To my surprise, the Romans pondered nostalgically about that one night from 3 to 4 February 2012, when no less than 20 centimetres of snow fell and the most beautiful city in the world seemed like a gigantic film set at the crack of dawn
By the time my friends returned at the end of January, it was exceptionally warm. Eighteen degrees and abundant rays of sunshine gave us a taste of spring and we eagerly went out into the city. However, to my surprise, the Romans pondered nostalgically about that one night from 3 to 4 February 2012, when no less than 20 centimetres of snow fell and the most beautiful city in the world seemed like a gigantic film set at the crack of dawn.
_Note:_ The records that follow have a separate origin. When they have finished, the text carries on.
@[simp] theorem State.until_pending (t : Nat) : (s.until t).pending = s.pending := rfl
@[simp] theorem State.until_fresh (t : Nat) : (s.until t).fresh = s.fresh := rfl
@[simp] theorem State.until_mem (t : Nat) : (s.until t).mem = s.mem := rfl
@[simp] theorem State.until_regs (t : Nat) : (s.until t).regs = s.regs := rfl
@[simp] theorem State.until_caps (t : Nat) : (s.until t).caps = s.caps := rfl
@[simp] theorem State.until_stage (t : Nat) : (s.until t).stage = s.stage := rfl
@[simp] theorem State.until_bus (t : Nat) : (s.until t).bus = s.bus := rfl
@[simp] theorem State.until_wire (t : Nat) : (s.until t).wire = s.wire := rfl
@[simp] theorem State.until_msiRise (t : Nat) : (s.until t).msiRise = s.msiRise := rfl
@[simp] theorem State.until_ticks (t : Nat) : (s.until t).ticks = s.ticks := rfl
@[simp] theorem State.until_tickCount (t : Nat) : (s.until t).tickCount = s.tickCount := rfl
@[simp] theorem State.until_ct (t : Nat) : (s.until t).ct = s.ct := rfl
@[simp] theorem State.until_eps (t : Nat) : (s.until t).eps = s.eps := rfl
@[simp] theorem State.until_ecc (t : Nat) : (s.until t).ecc = s.ecc := rfl
@[simp] theorem State.until_cores (t : Nat) : (s.until t).cores = s.cores := rfl
@[simp] theorem State.until_tags (t : Nat) : (s.until t).tags = s.tags := rfl
@[simp] theorem State.until_guards (t : Nat) : (s.until t).guards = s.guards := rfl
@[simp] theorem State.until_hmsgs (t : Nat) : (s.until t).hmsgs = s.hmsgs := rfl
@[simp] theorem State.until_postAns (t : Nat) : (s.until t).postAns = s.postAns := rfl
@[simp] theorem State.until_comps (t : Nat) : (s.until t).comps = s.comps := rfl
@[simp] theorem State.until_resps (t : Nat) : (s.until t).resps = s.resps := rfl
@[simp] theorem State.until_resvs (t : Nat) : (s.until t).resvs = s.resvs := rfl
@[simp] theorem State.until_held (t : Nat) : (s.until t).held = s.held := rfl
@[simp] theorem State.until_down (t : Nat) : (s.until t).down = s.down := rfl
@[simp] theorem State.until_replays (t : Nat) : (s.until t).replays = s.replays := rfl
@[simp] theorem State.until_worms (t : Nat) : (s.until t).worms = s.worms := rfl
@[simp] theorem State.until_ym (t : Nat) : (s.until t).ym = s.ym := rfl
@[simp] theorem State.until_hatWin (t : Nat) : (s.until t).hatWin = s.hatWin := rfl
@[simp] theorem State.until_scrubDone (t : Nat) : (s.until t).scrubDone = s.scrubDone := rfl
@[simp] theorem State.until_chans (t : Nat) : (s.until t).chans = s.chans := rfl
@[simp] theorem State.until_brwLast (t : Nat) : (s.until t).brwLast = s.brwLast := rfl
@[simp] theorem State.until_tickWaits (t : Nat) : (s.until t).tickWaits = s.tickWaits := rfl
@[simp] theorem State.until_engines (t : Nat) : (s.until t).engines = s.engines := rfl
@[simp] theorem State.until_lbts (t : Nat) : (s.until t).lbts = s.lbts := rfl
@[simp] theorem State.until_sctx (t : Nat) : (s.until t).sctx = s.sctx := rfl
@[simp] theorem State.until_nbch (t : Nat) : (s.until t).nbch = s.nbch := rfl
@[simp] theorem State.until_pl (t : Nat) : (s.until t).pl = s.pl := rfl
@[simp] theorem State.until_macs (t : Nat) : (s.until t).macs = s.macs := rfl
@[simp] theorem State.until_hlt (t : Nat) : (s.until t).hlt = s.hlt := rfl
@[simp] theorem State.until_tack (t : Nat) : (s.until t).tack = s.tack := rfl
@[simp] theorem State.until_otp (t : Nat) : (s.until t).otp = s.otp := rfl
@[simp] theorem State.until_flash (t : Nat) : (s.until t).flash = s.flash := rfl
@[simp] theorem State.until_power (t : Nat) : (s.until t).power = s.power := rfl
@[simp] theorem State.until_gpio (t : Nat) : (s.until t).gpio = s.gpio := rfl
@[simp] theorem State.until_uartRx (t : Nat) : (s.until t).uartRx = s.uartRx := rfl
@[simp] theorem State.until_hatTmo (t : Nat) : (s.until t).hatTmo = s.hatTmo := rfl

@[simp] theorem State.answer_pending (c v : Nat) : (s.answer c v).pending = s.pending := rfl
@[simp] theorem State.answer_now (c v : Nat) : (s.answer c v).now = s.now := rfl
@[simp] theorem State.answer_fresh (c v : Nat) : (s.answer c v).fresh = s.fresh := rfl
@[simp] theorem State.answer_mem (c v : Nat) : (s.answer c v).mem = s.mem := rfl
@[simp] theorem State.answer_regs (c v : Nat) : (s.answer c v).regs = s.regs := rfl
@[simp] theorem State.answer_caps (c v : Nat) : (s.answer c v).caps = s.caps := rfl
@[simp] theorem State.answer_stage (c v : Nat) : (s.answer c v).stage = s.stage := rfl
@[simp] theorem State.answer_wire (c v : Nat) : (s.answer c v).wire = s.wire := rfl
@[simp] theorem State.answer_msiRise (c v : Nat) : (s.answer c v).msiRise = s.msiRise := rfl
@[simp] theorem State.answer_ticks (c v : Nat) : (s.answer c v).ticks = s.ticks := rfl
@[simp] theorem State.answer_tickCount (c v : Nat) : (s.answer c v).tickCount = s.tickCount := rfl
@[simp] theorem State.answer_ct (c v : Nat) : (s.answer c v).ct = s.ct := rfl
@[simp] theorem State.answer_eps (c v : Nat) : (s.answer c v).eps = s.eps := rfl
@[simp] theorem State.answer_ecc (c v : Nat) : (s.answer c v).ecc = s.ecc := rfl
@[simp] theorem State.answer_cores (c v : Nat) : (s.answer c v).cores = s.cores := rfl
@[simp] theorem State.answer_tags (c v : Nat) : (s.answer c v).tags = s.tags := rfl
@[simp] theorem State.answer_guards (c v : Nat) : (s.answer c v).guards = s.guards := rfl
@[simp] theorem State.answer_hmsgs (c v : Nat) : (s.answer c v).hmsgs = s.hmsgs := rfl
@[simp] theorem State.answer_postAns (c v : Nat) : (s.answer c v).postAns = s.postAns := rfl
@[simp] theorem State.answer_comps (c v : Nat) : (s.answer c v).comps = s.comps := rfl
@[simp] theorem State.answer_resps (c v : Nat) : (s.answer c v).resps = s.resps := rfl
@[simp] theorem State.answer_resvs (c v : Nat) : (s.answer c v).resvs = s.resvs := rfl
@[simp] theorem State.answer_held (c v : Nat) : (s.answer c v).held = s.held := rfl
@[simp] theorem State.answer_down (c v : Nat) : (s.answer c v).down = s.down := rfl
@[simp] theorem State.answer_replays (c v : Nat) : (s.answer c v).replays = s.replays := rfl
@[simp] theorem State.answer_worms (c v : Nat) : (s.answer c v).worms = s.worms := rfl
@[simp] theorem State.answer_ym (c v : Nat) : (s.answer c v).ym = s.ym := rfl
@[simp] theorem State.answer_hatWin (c v : Nat) : (s.answer c v).hatWin = s.hatWin := rfl
@[simp] theorem State.answer_scrubDone (c v : Nat) : (s.answer c v).scrubDone = s.scrubDone := rfl
@[simp] theorem State.answer_chans (c v : Nat) : (s.answer c v).chans = s.chans := rfl
@[simp] theorem State.answer_brwLast (c v : Nat) : (s.answer c v).brwLast = s.brwLast := rfl
@[simp] theorem State.answer_tickWaits (c v : Nat) : (s.answer c v).tickWaits = s.tickWaits := rfl
@[simp] theorem State.answer_engines (c v : Nat) : (s.answer c v).engines = s.engines := rfl
@[simp] theorem State.answer_lbts (c v : Nat) : (s.answer c v).lbts = s.lbts := rfl
@[simp] theorem State.answer_sctx (c v : Nat) : (s.answer c v).sctx = s.sctx := rfl
@[simp] theorem State.answer_nbch (c v : Nat) : (s.answer c v).nbch = s.nbch := rfl
@[simp] theorem State.answer_pl (c v : Nat) : (s.answer c v).pl = s.pl := rfl
@[simp] theorem State.answer_macs (c v : Nat) : (s.answer c v).macs = s.macs := rfl
@[simp] theorem State.answer_hlt (c v : Nat) : (s.answer c v).hlt = s.hlt := rfl
@[simp] theorem State.answer_tack (c v : Nat) : (s.answer c v).tack = s.tack := rfl
@[simp] theorem State.answer_otp (c v : Nat) : (s.answer c v).otp = s.otp := rfl
@[simp] theorem State.answer_flash (c v : Nat) : (s.answer c v).flash = s.flash := rfl
@[simp] theorem State.answer_power (c v : Nat) : (s.answer c v).power = s.power := rfl
@[simp] theorem State.answer_gpio (c v : Nat) : (s.answer c v).gpio = s.gpio := rfl
@[simp] theorem State.answer_uartRx (c v : Nat) : (s.answer c v).uartRx = s.uartRx := rfl
@[simp] theorem State.answer_hatTmo (c v : Nat) : (s.answer c v).hatTmo = s.hatTmo := rfl

@[simp] theorem State.capture_pending (l : List Nat) : (s.capture l).pending = s.pending := rfl
@[simp] theorem State.capture_now (l : List Nat) : (s.capture l).now = s.now := rfl
@[simp] theorem State.capture_fresh (l : List Nat) : (s.capture l).fresh = s.fresh := rfl
@[simp] theorem State.capture_mem (l : List Nat) : (s.capture l).mem = s.mem := rfl
@[simp] theorem State.capture_regs (l : List Nat) : (s.capture l).regs = s.regs := rfl
@[simp] theorem State.capture_stage (l : List Nat) : (s.capture l).stage = s.stage := rfl
@[simp] theorem State.capture_bus (l : List Nat) : (s.capture l).bus = s.bus := rfl
@[simp] theorem State.capture_wire (l : List Nat) : (s.capture l).wire = s.wire := rfl
@[simp] theorem State.capture_msiRise (l : List Nat) : (s.capture l).msiRise = s.msiRise := rfl
@[simp] theorem State.capture_ticks (l : List Nat) : (s.capture l).ticks = s.ticks := rfl
@[simp] theorem State.capture_tickCount (l : List Nat) : (s.capture l).tickCount = s.tickCount := rfl
@[simp] theorem State.capture_ct (l : List Nat) : (s.capture l).ct = s.ct := rfl
@[simp] theorem State.capture_eps (l : List Nat) : (s.capture l).eps = s.eps := rfl
@[simp] theorem State.capture_ecc (l : List Nat) : (s.capture l).ecc = s.ecc := rfl
@[simp] theorem State.capture_cores (l : List Nat) : (s.capture l).cores = s.cores := rfl
@[simp] theorem State.capture_tags (l : List Nat) : (s.capture l).tags = s.tags := rfl
@[simp] theorem State.capture_guards (l : List Nat) : (s.capture l).guards = s.guards := rfl
@[simp] theorem State.capture_hmsgs (l : List Nat) : (s.capture l).hmsgs = s.hmsgs := rfl
@[simp] theorem State.capture_postAns (l : List Nat) : (s.capture l).postAns = s.postAns := rfl
@[simp] theorem State.capture_comps (l : List Nat) : (s.capture l).comps = s.comps := rfl
@[simp] theorem State.capture_resps (l : List Nat) : (s.capture l).resps = s.resps := rfl
@[simp] theorem State.capture_resvs (l : List Nat) : (s.capture l).resvs = s.resvs := rfl
@[simp] theorem State.capture_held (l : List Nat) : (s.capture l).held = s.held := rfl
@[simp] theorem State.capture_down (l : List Nat) : (s.capture l).down = s.down := rfl
@[simp] theorem State.capture_replays (l : List Nat) : (s.capture l).replays = s.replays := rfl
@[simp] theorem State.capture_worms (l : List Nat) : (s.capture l).worms = s.worms := rfl
@[simp] theorem State.capture_ym (l : List Nat) : (s.capture l).ym = s.ym := rfl
@[simp] theorem State.capture_hatWin (l : List Nat) : (s.capture l).hatWin = s.hatWin := rfl
@[simp] theorem State.capture_scrubDone (l : List Nat) : (s.capture l).scrubDone = s.scrubDone := rfl
@[simp] theorem State.capture_chans (l : List Nat) : (s.capture l).chans = s.chans := rfl
@[simp] theorem State.capture_brwLast (l : List Nat) : (s.capture l).brwLast = s.brwLast := rfl
@[simp] theorem State.capture_tickWaits (l : List Nat) : (s.capture l).tickWaits = s.tickWaits := rfl
@[simp] theorem State.capture_engines (l : List Nat) : (s.capture l).engines = s.engines := rfl
@[simp] theorem State.capture_lbts (l : List Nat) : (s.capture l).lbts = s.lbts := rfl
@[simp] theorem State.capture_sctx (l : List Nat) : (s.capture l).sctx = s.sctx := rfl
@[simp] theorem State.capture_nbch (l : List Nat) : (s.capture l).nbch = s.nbch := rfl
@[simp] theorem State.capture_pl (l : List Nat) : (s.capture l).pl = s.pl := rfl
@[simp] theorem State.capture_macs (l : List Nat) : (s.capture l).macs = s.macs := rfl
@[simp] theorem State.capture_hlt (l : List Nat) : (s.capture l).hlt = s.hlt := rfl
@[simp] theorem State.capture_tack (l : List Nat) : (s.capture l).tack = s.tack := rfl
@[simp] theorem State.capture_otp (l : List Nat) : (s.capture l).otp = s.otp := rfl
@[simp] theorem State.capture_flash (l : List Nat) : (s.capture l).flash = s.flash := rfl
@[simp] theorem State.capture_power (l : List Nat) : (s.capture l).power = s.power := rfl
@[simp] theorem State.capture_gpio (l : List Nat) : (s.capture l).gpio = s.gpio := rfl
@[simp] theorem State.capture_uartRx (l : List Nat) : (s.capture l).uartRx = s.uartRx := rfl
@[simp] theorem State.capture_hatTmo (l : List Nat) : (s.capture l).hatTmo = s.hatTmo := rfl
Very unusual, and all the more magical for the collective realisation that this was not likely to happen again soon.
The Italians and their exuberant way of describing things, in which superlatives are not shunned, must have spoken about a paradiso instead
Therefore, I do not believe that there was a Roman to be found who spoke of an inferno, a hell, that morning. The Italians and their exuberant way of describing things, in which superlatives are not shunned, must have spoken about a paradiso instead. A paradise on earth. The exact opposite of hell. And when I now google photos of a snow-covered Piazza Navona, Pantheon and Colosseum, I can only conclude that if this inverno (winter) was to be the inferno (hell) on earth, even the biggest summer fanatics like me have nothing to be afraid of. But that’s something I’ve known for a long time already, ever since that beautiful month of January in Rome five years ago.